Se frotó los ojos tratando de despejar aquella visión que Ricardo creía fruto del contraste de iluminación entre la luz de la calle y la oscuridad del taller. Pero cuando los abrió de nuevo, allí seguía aquel extraño objeto. Sorprendido y expectante sabiendo que aquello no estaba allí la noche anterior cuando echó el cierre del taller, se acercó con cautela.

A media distancia pensó que podría ser el casco de alguno de los trabajadores que pudo caer de una estantería y haber rodado hacia allí. «Eso es», se dijo a sí mismo.
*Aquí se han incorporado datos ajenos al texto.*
-- ==== Sys2Proof/Machine/Collectives.lean ====
section
/-! DEFINITION. Exact collectives: rounds, their combination, delivery across modules, gateway blocks and the failure of a mangle (R307 to
R317). The reduction tree is a star at the module of rectangle 0: its shape is not architectural (R314). -/

namespace Sys2Proof.Machine

/-- The fields of an entry that all contributors must share: all but SRC, DEST and HAMPER (R310). -/
def entryKey (e : Nat) : Nat × Nat := (e / 2 ^ 128 % 2 ^ 144, e / 2 ^ 304)
/-- The modules of a job that hold contributors of an entry. -/
def Job.contributorsOn (j : Job) (e m : Nat) : List CoreId :=
  (j.places.zipIdx.filter fun x => contributes e x.2 && coreModule x.1 == m).map Prod.fst
def Job.modules (j : Job) : List Nat := (j.rects.map fun r => dieModule r.die).dedup
def Job.rootModule (j : Job) : Nat := ((j.rects.head?).map fun r => dieModule r.die).getD j.home
def Job.tileModules (j : Job) (e : Nat) : List Nat := j.modules.filter fun m => !(j.contributorsOn e m).isEmpty
/-- The module that completes a round: the root when it has contributors, else the first that has. -/
def Job.roundRoot (j : Job) (e : Nat) : Nat := if (j.tileModules e).contains j.rootModule then j.rootModule else ((j.tileModules e).head?).getD j.rootModule
/-- A module carries the round out on its gateway cores: the entry's PATH says so, or its mangle had failed when the attempt began (R316, R317). -/
def Job.byGateway (j : Job) (e m : Nat) : Bool := tlGateway e || j.gateways.contains m
/-- The mangle of a module has failed in this attempt: the rounds that it would carry out go no further (R317). -/
def State.mangleDown (s : State) (j : Job) (e m : Nat) : Bool := !j.byGateway e m && ((s.module? m).map Module.mangleFailed).getD false
/-- The module has a gateway core in role (R22, R317). -/
def State.hasGateway (s : State) (m : Nat) : Bool :=
  ((s.module? m).map fun d => d.dies.any fun x => x.2.roles.any fun r => r.2.isGateway).getD false
def blockCount (e : Nat) : Nat := (tlVals e + 63) / 64

-- values (R312)
/-- The larger or smaller of two decoded values: NaN and NaR win, +0 above -0. -/
def pickNum (max : Bool) (a b : Num) : Num :=
  if a.isNaN then a
  else if b.isNaN then b
  else
    match Num.cmp a b with
    | some c =>
      let aNeg := match a with
        | .fin neg _ _ => neg
        | _ => false
      let below := c < 0 || (c == 0 && aNeg)
      if below == max then b else a
    | none => .nan
/-- The result of one value index (R312). -/
def roundValue (e : Nat) (vs : List (Nat × Nat)) : Nat × Flags :=
  let out := fmtOf (tlOut e)
  let xs := vs.map fun v => (fmtOf v.1).decode v.2
  if tlOp e = 0 then xsumRound (xs.foldl xsumAdd XRec.empty) out
  else
    let max := tlOp e == 1
    out.encode (xs.foldl (pickNum max) (.inf max))
/-- The results of a full round. -/
def Round.results (r : Round) : List (Nat × Flags) :=
  (List.range (tlVals r.entry)).map fun i => roundValue r.entry (r.arrivals.flatMap fun a => (a.values[i]?).getD [])

-- delivery (R313)
/-- A firing completes. -/
def State.firingDone (s : State) (a : RoundArrival) (cause : Nat) (tval : Word) (flags : Flags) : State :=
  (s.modCore a.core fun k => k.modQueue 3 fun l => l.map fun m =>
    if m.firing.isSome && m.uid == a.uid then m.perform cause tval flags 0 else m).progress a.core
/-- The results are written at DEST of one receiver, then its hamper takes the arrival; a delivery at the core is progress (R338). -/
def State.deliverTo (s : State) (asid : Nat) (a : RoundArrival) (rs : List (Nat × Flags)) : State :=
  let w := codeBytes (tlOut a.entry)
  let s := rs.zipIdx.foldl (fun s x => s.wrNow asid (localAt a.core (tlDest a.entry) (x.2 * w)) w x.1.1) s
  let s := if tlHmEn a.entry then s.hamperArrive asid { core := a.core, space := .tcm, off := tlHamper a.entry } (rs.length * w) else s
  s.progress a.core
def Round.receives (r : Round) (a : RoundArrival) : Bool := !tlRootOnly r.entry || a.index == tlRoot r.entry
/-- A module delivers a full round to its own receivers (R313 steps 1 and 2). -/
def State.deliverOn (s : State) (asid m : Nat) (r : Round) : State :=
  let rs := r.results
  let here := r.arrivals.filter fun a => coreModule a.core == m
  let s := here.foldl (fun s a => if r.receives a then s.deliverTo asid a rs else s) s
  s.count m (if ((s.job? asid).map fun j => j.byGateway r.entry m).getD false then 15 else 14) 1
/-- The round has delivered at every receiver: its firings complete, the receivers' with the flags of the rounding (R309, R313 step 3). -/
def State.firingsDone (s : State) (r : Round) : State :=
  let fl := r.results.foldl (fun (f : Flags) x => f ||| x.2) 0
  r.arrivals.foldl (fun s a => s.firingDone a 0 0 (if r.receives a then fl else 0)) s

-- rounds (R311, R314)
/-- Every contributor on the module has arrived. -/
def Job.localFull (j : Job) (r : Round) (m : Nat) : Bool := (j.contributorsOn r.entry m).all fun c => r.arrivals.any fun a => a.core == c
/-- The module has all that it combines: its local arrivals, and at the root the partials of the others. -/
def Job.gathered (j : Job) (r : Round) (m : Nat) : Bool :=
  j.localFull r m && (m != j.roundRoot r.entry || (j.tileModules r.entry).all fun x => x == m || r.partials.contains x)
/-- The module's combination is done: at once in a mangle that has not failed, block by block on gateway cores (R316, R317). -/
def State.combined (s : State) (j : Job) (r : Round) (m : Nat) : Bool :=
  j.gathered r m && (if j.byGateway r.entry m then decide (blockCount r.entry ≤ dgetD r.blocks m 0) else !s.mangleDown j r.entry m)
def State.putRound (s : State) (asid : Nat) (r : Round) : State :=
  s.modJob asid fun j => { j with rounds := r :: j.rounds.filter fun x => x.tile != r.tile }
/-- A fresh arrival joins the open round of its tile, or is held (R311). -/
def joinRound (j : Job) (tile : Nat) (a : RoundArrival) : Round :=
  match j.rounds.find? fun r => r.tile == tile with
  | none => { tile := tile, entry := a.entry, arrivals := [a], held := [], partials := [], sent := [], blocks := [], delivered := [] }
  | some r => if r.arrivals.any fun b => b.index == a.index then { r with held := r.held ++ [a] } else { r with arrivals := r.arrivals ++ [a] }
/-- An arrival joins, or is held; with a round joined, its `NXRED` values are no longer pending (R309, R311). -/
def State.joinArrival (s : State) (asid tile : Nat) (a : RoundArrival) : State :=
  match s.job? asid with
  | none => s
  | some j =>
    let r := joinRound j tile a
    let s := s.putRound asid r
    if r.held.contains a then s else s.modCore a.core fun k => { k with nxPending := k.nxPending.filter fun p => p.firing != some a.uid }
/-- The round closes when every module has delivered: its firings complete, held arrivals form the next rounds in their order (R311). -/
def State.closeRound (s : State) (asid : Nat) (r : Round) : State :=
  let s := (s.firingsDone r).modJob asid fun j => { j with rounds := j.rounds.filter fun x => x.tile != r.tile }
  r.held.foldl (fun s a => s.joinArrival asid r.tile a) s
/-- A module has delivered its part. -/
def State.delivered (s : State) (asid m : Nat) (r : Round) : State :=
  let r := { r with delivered := m :: r.delivered }
  match s.job? asid with
  | none => s
  | some j => if (j.tileModules r.entry).all r.delivered.contains then s.closeRound asid r else s.putRound asid r
/-- What a module does once its combination is done: a branch sends its partial to the root; the root delivers and sends the results.
Should held arrivals then form a round, every module of the tile looks at it; the last argument bounds how often. -/
def State.advanceFor (s : State) (asid tile m : Nat) : Nat → State
  | 0 => s
  | fuel + 1 =>
    match s.job? asid with
    | none => s
    | some j =>
      match j.rounds.find? fun r => r.tile == tile with
      | none => s
      | some r =>
        if !s.combined j r m || r.delivered.contains m then s
        else if m ≠ j.roundRoot r.entry then
          if r.sent.contains m then s
          else ((s.putRound asid { r with sent := m :: r.sent }).postHub m asid (.partial_ tile m)).countLink m (j.roundRoot r.entry) (48 * tlVals r.entry)
        else
          let others := (j.tileModules r.entry).filter (· ≠ m)
          let s := others.foldl (fun s x => (s.postHub m asid (.result tile x)).countLink m x (tlVals r.entry * codeBytes (tlOut r.entry))) s
          let s := (s.deliverOn asid m r).delivered asid m r
          if r.held.isEmpty then s else (j.tileModules r.entry).foldl (fun s x => s.advanceFor asid tile x fuel) s
/-- `advanceFor` with room for every held arrival. -/
def State.advanceRound (s : State) (asid tile m : Nat) : State :=
  s.advanceFor asid tile m ((((s.job? asid).bind fun j => j.rounds.find? fun r => r.tile == tile).map fun r => r.held.length).getD 0 + 1)

/-- A slot of the arrival is held by another tile's open round: it waits (R311). -/
def Job.slotBusy (j : Job) (tile e : Nat) : Bool :=
  j.rounds.any fun r => r.tile != tile && decide (tlSlot r.entry < tlSlot e + tlVals e) && decide (tlSlot e < tlSlot r.entry + tlVals r.entry)
/-- The lowest logical core index of a job on a module (R314). -/
def Job.lowestOn (j : Job) (m : Nat) : Option Nat := ((j.places.zipIdx.filter fun x => coreModule x.1 == m).head?).map Prod.snd
/-- The proxy vote of a mangle, with cause LINK (R314, R317). -/
def State.mangleVote (s : State) (asid m : Nat) : State :=
  match (s.job? asid).bind fun j => j.lowestOn m with
  | some i => s.postHub m asid (.further { index := i, abort := true, cause := cLINK, op := 0, val := 0 })
  | none => s
/-- A fresh arrival joins, and its module goes on; one at a mangle that has failed in this attempt is voted down (R311, R317; log entry 82). -/
def State.arriveRound (s : State) (asid tile m : Nat) (a : RoundArrival) : State :=
  let t := (s.joinArrival asid tile a).advanceRound asid tile m
  if ((s.job? asid).map fun j => s.mangleDown j a.entry m).getD false then t.mangleVote asid m else t
/-- MANGLE_ARRIVAL (R309 to R311). -/
def mangleArrival (n : Nat) (s : State) : State :=
  match s.net[n]? with
  | none => s
  | some m =>
    match m.kind, s.job? m.asid, s.core? m.src with
    | .fire tile e _ vs, some j, some k =>
      let a : RoundArrival := { index := k.index, core := m.src, ctx := m.ctx, uid := m.cmd.getD 0, seq := m.seq, entry := e, values := vs }
      match j.rounds.find? fun r => r.tile == tile with
      | some r =>
        if entryKey r.entry ≠ entryKey e then (s.dropMsg n).firingDone a cILLEGAL 0 0
        else (s.dropMsg n).arriveRound m.asid tile (coreModule m.src) a
      | none =>
        if j.slotBusy tile e then s
        else (s.dropMsg n).arriveRound m.asid tile (coreModule m.src) a
    | _, _, _ => s
def execMangleArrival (n : Nat) (s : State) : Result := .next (mangleArrival n s)
/-- MANGLE_PARTIAL_ARRIVAL (R314). -/
def manglePartialArrival (n : Nat) (s : State) : State :=
  match s.net[n]? with
  | none => s
  | some m =>
    match m.kind, s.job? m.asid with
    | .partial_ tile x, some j =>
      match j.rounds.find? fun r => r.tile == tile with
      | some r => ((s.dropMsg n).putRound m.asid { r with partials := x :: r.partials }).advanceRound m.asid tile (j.roundRoot r.entry)
      | none => s.dropMsg n
    | _, _ => s
def execManglePartialArrival (n : Nat) (s : State) : Result := .next (manglePartialArrival n s)
/-- MANGLE_RESULT_ARRIVAL (R313, R314); a mangle that has failed in this attempt delivers nothing (R317). -/
def mangleResultArrival (n : Nat) (s : State) : State :=
  match s.net[n]? with
  | none => s
  | some m =>
    match m.kind, s.job? m.asid with
    | .result tile x, some j =>
      match j.rounds.find? fun r => r.tile == tile with
      | some r =>
        if s.mangleDown j r.entry x then s.dropMsg n
        else
        let s' := ((s.dropMsg n).deliverOn m.asid x r).delivered m.asid x r
        if r.held.isEmpty then s' else (j.tileModules r.entry).foldl (fun s x => s.advanceRound m.asid tile x) s'
      | none => s.dropMsg n
    | _, _ => s
def execMangleResultArrival (n : Nat) (s : State) : Result := .next (mangleResultArrival n s)
/-- BLOCK_QUEUE_HANDOUT: an idle gateway core takes the next block of a round (R316). With no core in the gateway role on the module the round waits, though
a mangle works there: the spec names no carrier for it, and the wait is the model's choice (log entry 93). Once the attempt is decided no block is
handed out: a round that has not delivered by then delivers no more (R315, R334). -/
def blockQueueHandout (m asid tile : Nat) (s : State) : State :=
  match s.job? asid with
  | none => s
  | some j =>
    match j.rounds.find? fun r => r.tile == tile with
    | none => s
    | some r =>
      let b := dgetD r.blocks m 0
      if j.verdict.isNone && j.byGateway r.entry m && s.hasGateway m && j.gathered r m && !r.delivered.contains m && decide (b < blockCount r.entry) then
        (s.putRound asid { r with blocks := dset r.blocks m (b + 1) }).advanceRound asid tile m
      else s
def execBlockQueueHandout (m asid tile : Nat) (s : State) : Result := .next (blockQueueHandout m asid tile s)

/-- The mangle of a module takes part in an open round of the job. -/
def Job.openOn (j : Job) (m : Nat) : Bool :=
  j.rounds.any fun r => (j.tileModules r.entry).contains m && !r.delivered.contains m && !j.byGateway r.entry m
/-- A round of the job is open on the link between two modules (R314). -/
def Job.openLink (j : Job) (a b : Nat) : Bool :=
  j.rounds.any fun r => (j.tileModules r.entry).contains a && (j.tileModules r.entry).contains b && (j.roundRoot r.entry == a || j.roundRoot r.entry == b)
/-- A UALink failure makes the mangles on both sides vote for every job with an open round on the link (R314). -/
def State.linkVotes (s : State) (a b : Nat) : State :=
  if a = b then s
  else ((s.jobs.filter fun e => e.2.openLink a b).map Prod.fst).foldl (fun s x => (s.mangleVote x a).mangleVote x b) s
/-- MANGLE_FAILURE (R317). -/
def mangleFailure (m : Nat) (s : State) : State :=
  if ((s.module? m).map Module.mangleFailed).getD true then s
  else
    let hit := (s.jobs.filter fun e => e.2.openOn m).map Prod.fst
    let s := s.modModule m fun d => { d with mangleFailed := true }
    hit.foldl (fun s a => s.mangleVote a m) s
def execMangleFailure (m : Nat) (s : State) : Result := .next (mangleFailure m s)

end Sys2Proof.Machine
end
Cuando llegó no dio crédito a lo que vio. Lo que allí había tirado en el suelo no era ningún casco, ni siquiera otro objeto propio del taller, sino un animal. Un animal que no había visto jamás y que yacía muerto, volcado sobre una especie de coraza partida por la mitad y rodeado de trozos de cristales y brochazos de sangre. Levantó la mirada hacia el tragaluz y pudo ver el hueco del cristal roto por el que debía de haber caído. «¿Pero cómo demonios ha podido llegar hasta ahí arriba, romper el cristal y caer?», se preguntó desconcertado.

Se agachó para recoger al pobre animal cuando este, al contacto con las manos de Ricardo, comenzó a mover las patas de forma lenta. Ricardo, asombrado y sin saber muy bien cómo  reaccionar, recogió con mucho cuidado al animal y le dio la vuelta entre sus manos, con cuidado de no dañar más su ya maltrecho armazón.  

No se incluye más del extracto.